Temple’s 2010 Requiem For Detroit? was his first film with a city as the focus and won the Grierson Award for Best Historical Documentary, whilst that same year his Imaginary Man for Alan Yentob at BBC, a biography of long term collaborator and Kinks songwriter Ray Davies, screened on Christmas Eve at prime time on BBC 1.
The following year started with another music documentary for the BBC, Kinkdom Come, switching his focus to Ray’s brother, Dave Davies. This was soon followed by Glastopia, a second film on the Glastonbury Festival, spotlighting the alternative arts and late night performers at the festival. Glastopia was premiered in place of the festival, which was on a hiatus, in June 2012.
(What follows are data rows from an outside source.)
-- ==== Sys2Proof/Laws/Display.lean ====
section
/-! SUPPORT. The laws of the framebuffer: reading a toggle, a blank screen, one drawn bit, and the screen's size. -/

namespace Sys2Proof.Machine

/-- Two framebuffers of one screen whose pixels read alike are equal. -/
theorem fb_ext {cfg : Config} {f g : Framebuffer} (hf : fbShaped cfg f) (hg : fbShaped cfg g)
    (h : ∀ Y X, pixel f Y X = pixel g Y X) : f = g := by
  refine table_ext [] (hf.1.trans hg.1.symm) fun Y hY => ?_
  have hY' : Y < g.length := by rw [hg.1, ← hf.1]; exact hY
  have e1 : f.getD Y [] = f[Y] := by simp [hY]
  have e2 : g.getD Y [] = g[Y] := by simp [hY']
  refine table_ext false ?_ fun X _ => h Y X
  rw [e1, e2, hf.2 _ (List.getElem_mem hY), hg.2 _ (List.getElem_mem hY')]

/-- A toggle flips its own pixel and no other (R305). -/
theorem pixel_togglePixel (fb : Framebuffer) (y Y x X : Nat) :
    pixel (togglePixel fb y x) Y X = if Y = y ∧ X = x then !pixel fb Y X else pixel fb Y X := by
  unfold togglePixel pixel
  rw [getD_tableSet]
  by_cases hY : Y = y
  · subst hY
    rw [if_pos rfl, getD_tableSet]
    by_cases hX : X = x
    · subst hX; simp
    · simp [hX]
  · simp [hY]

/-- A toggle on the screen keeps its size. -/
theorem fbShaped_togglePixel {cfg : Config} {fb : Framebuffer} {y x : Nat} (h : fbShaped cfg fb) (hy : y < cfg.dispH)
    (hx : x < cfg.dispW) : fbShaped cfg (togglePixel fb y x) := by
  have hy' : y < fb.length := by rw [h.1]; exact hy
  have hrow : (fb.getD y []).length = cfg.dispW := by
    have e : fb.getD y [] = fb[y] := by simp [hy']
    rw [e]
    exact h.2 _ (List.getElem_mem hy')
  refine ⟨(length_tableSet_of_lt _ _ _ _ hy').trans h.1, fun row hr => ?_⟩
  rcases mem_tableSet _ _ _ _ hy' hr with rfl | hr
  · rw [length_tableSet_of_lt _ _ _ _ (by rw [hrow]; exact hx), hrow]
  · exact h.2 row hr

theorem pixel_blankFb (cfg : Config) (Y X : Nat) : pixel (blankFb cfg) Y X = false := by
  unfold pixel blankFb
  by_cases h : Y < cfg.dispH
  · have e : (List.replicate cfg.dispH (List.replicate cfg.dispW false)).getD Y [] = List.replicate cfg.dispW false := by
      simp [h]
    rw [e, getD_replicate]
  · have e : (List.replicate cfg.dispH (List.replicate cfg.dispW false)).getD Y [] = [] := by simp [h]
    rw [e]
    rfl

theorem fbShaped_blankFb (cfg : Config) : fbShaped cfg (blankFb cfg) := by
  refine ⟨by simp [blankFb], fun row hr => ?_⟩
  rw [List.eq_of_mem_replicate hr, List.length_replicate]

/-- Everything drawing one bit can do: nothing (clipped, or a 0 bit), or one toggle that may collide. -/
theorem drawBit_cases (w : Nat) (b : Byte) (x0 ry k : Nat) (c : Canvas) :
    (¬(x0 + k < w ∧ b.getLsbD (7 - k) = true) ∧ drawBit w b x0 ry k c = c) ∨
    (x0 + k < w ∧ b.getLsbD (7 - k) = true ∧
      drawBit w b x0 ry k c =
        { fb := togglePixel c.fb ry (x0 + k), hit := c.hit || pixel c.fb ry (x0 + k) }) := by
  unfold drawBit
  split
  · rename_i h
    split
    · rename_i hb; exact .inr ⟨h, hb, rfl⟩
    · rename_i hb; exact .inl ⟨fun e => hb e.2, rfl⟩
  · rename_i h; exact .inl ⟨fun e => h e.1, rfl⟩

/-- Drawing on the screen keeps its size. -/
theorem fbShaped_drawBits {cfg : Config} {b : Byte} {x0 ry : Nat} (hy : ry < cfg.dispH) (n k : Nat) (c : Canvas)
    (h : fbShaped cfg c.fb) : fbShaped cfg (drawBits cfg.dispW b x0 ry n k c).fb := by
  induction n generalizing k c with
  | zero => exact h
  | succ n ih =>
    refine ih (k + 1) _ ?_
    rcases drawBit_cases cfg.dispW b x0 ry k c with ⟨_, e⟩ | ⟨hx, _, e⟩ <;> rw [e]
    · exact h
    · exact fbShaped_togglePixel h hy hx

theorem fbShaped_drawRows {s : State} {x0 y0 : Nat} (n r : Nat) (c d : Canvas) (h : fbShaped s.cfg c.fb)
    (e : s.drawRows x0 y0 n r c = .ok d) : fbShaped s.cfg d.fb := by
  induction n generalizing r c with
  | zero => cases e; exact h
  | succ n ih =>
    unfold State.drawRows at e
    split at e
    · rename_i hy
      split at e
      · exact ih (r + 1) _ (fbShaped_drawBits hy 8 0 c h) e
      · cases e
    · cases e; exact h

end Sys2Proof.Machine
end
In early 2011 Temple began work on his latest project, the immense London – The Modern Babylon, backed by the BFI and BBC. This widely acclaimed feature documentary was released theatrically in the UK in August 2012, launching internationally at the Toronto Film festival in September.
Julien Temple continues to make videos for the likes of Ray Davies, Pete Doherty and a posthumous Jimi Hendrix release, and is currently working with legendary producer Jeremy Thomas on You Really Got Me, the story of the intense love/hate relationship between brothers Ray and Dave Davies, which fuelled the creative force behind the legendary British band The Kinks.
While hoping to save his Marvin Gaye movie from a premature, financial death he's also working simultaneously on Rio 50º/Carry on Carioca, a favela flavoured X-ray of the soul of the playtime/gun capital and future olympic city of the Americas.
“Like a rubber dagger up the arse of the establishment”
- The Sunday Times
Julien Temple, born in London in 1953, attended Kings College Cambridge before going on to study at the National Film School in Beaconsfield, Buckinghamshire.
Temple discovered the works of French anarchist director Jean Vigo when he was a at Cambridge and his interest in the early punk scene of London in 1976 led to his friendship with The Sex Pistols and his first film Sex Pistols Number 1. A montage documentary showing the early life of the band in a series of short clips from television interviews and gigs.
Continuing the relationship Temple directed The Great Rock And Roll Swindle, a stylised fictional account of the formation, rise and fall of the Sex Pistols from the viewpoint of their manager, Malcolm McLaren, as he manipulated their ascent to notoriety. Praised for his praise his mash up usage of animated scenes, documentary footage, and his own shot material, it launched Temple into a career making music videos, working with such artists as Rolling Stones, David Bowie and the Kinks.
In 1981 he directed The Comic Strip, a darkly humorous and surreal documentary featuring the founder members of this influential British group of alternative comedians, most famously Jennifer Saunders, Rik Mayall, Adrian Edmondson and Peter Richardson. The hour- long documentary is considered a masterpiece of insight into the bacchanalian Soho scene of 1981, it’s shocking content resulting in a R18 certificate.
The acclaim garnered by The Comic Strip led to Temple’s being commissioned to document The Secret Policeman’s Other Ball featuring Rowan Atkinson, John Cleese and Peter Cook, as well as musicians Eric Clapton, Phil Collins and Sting.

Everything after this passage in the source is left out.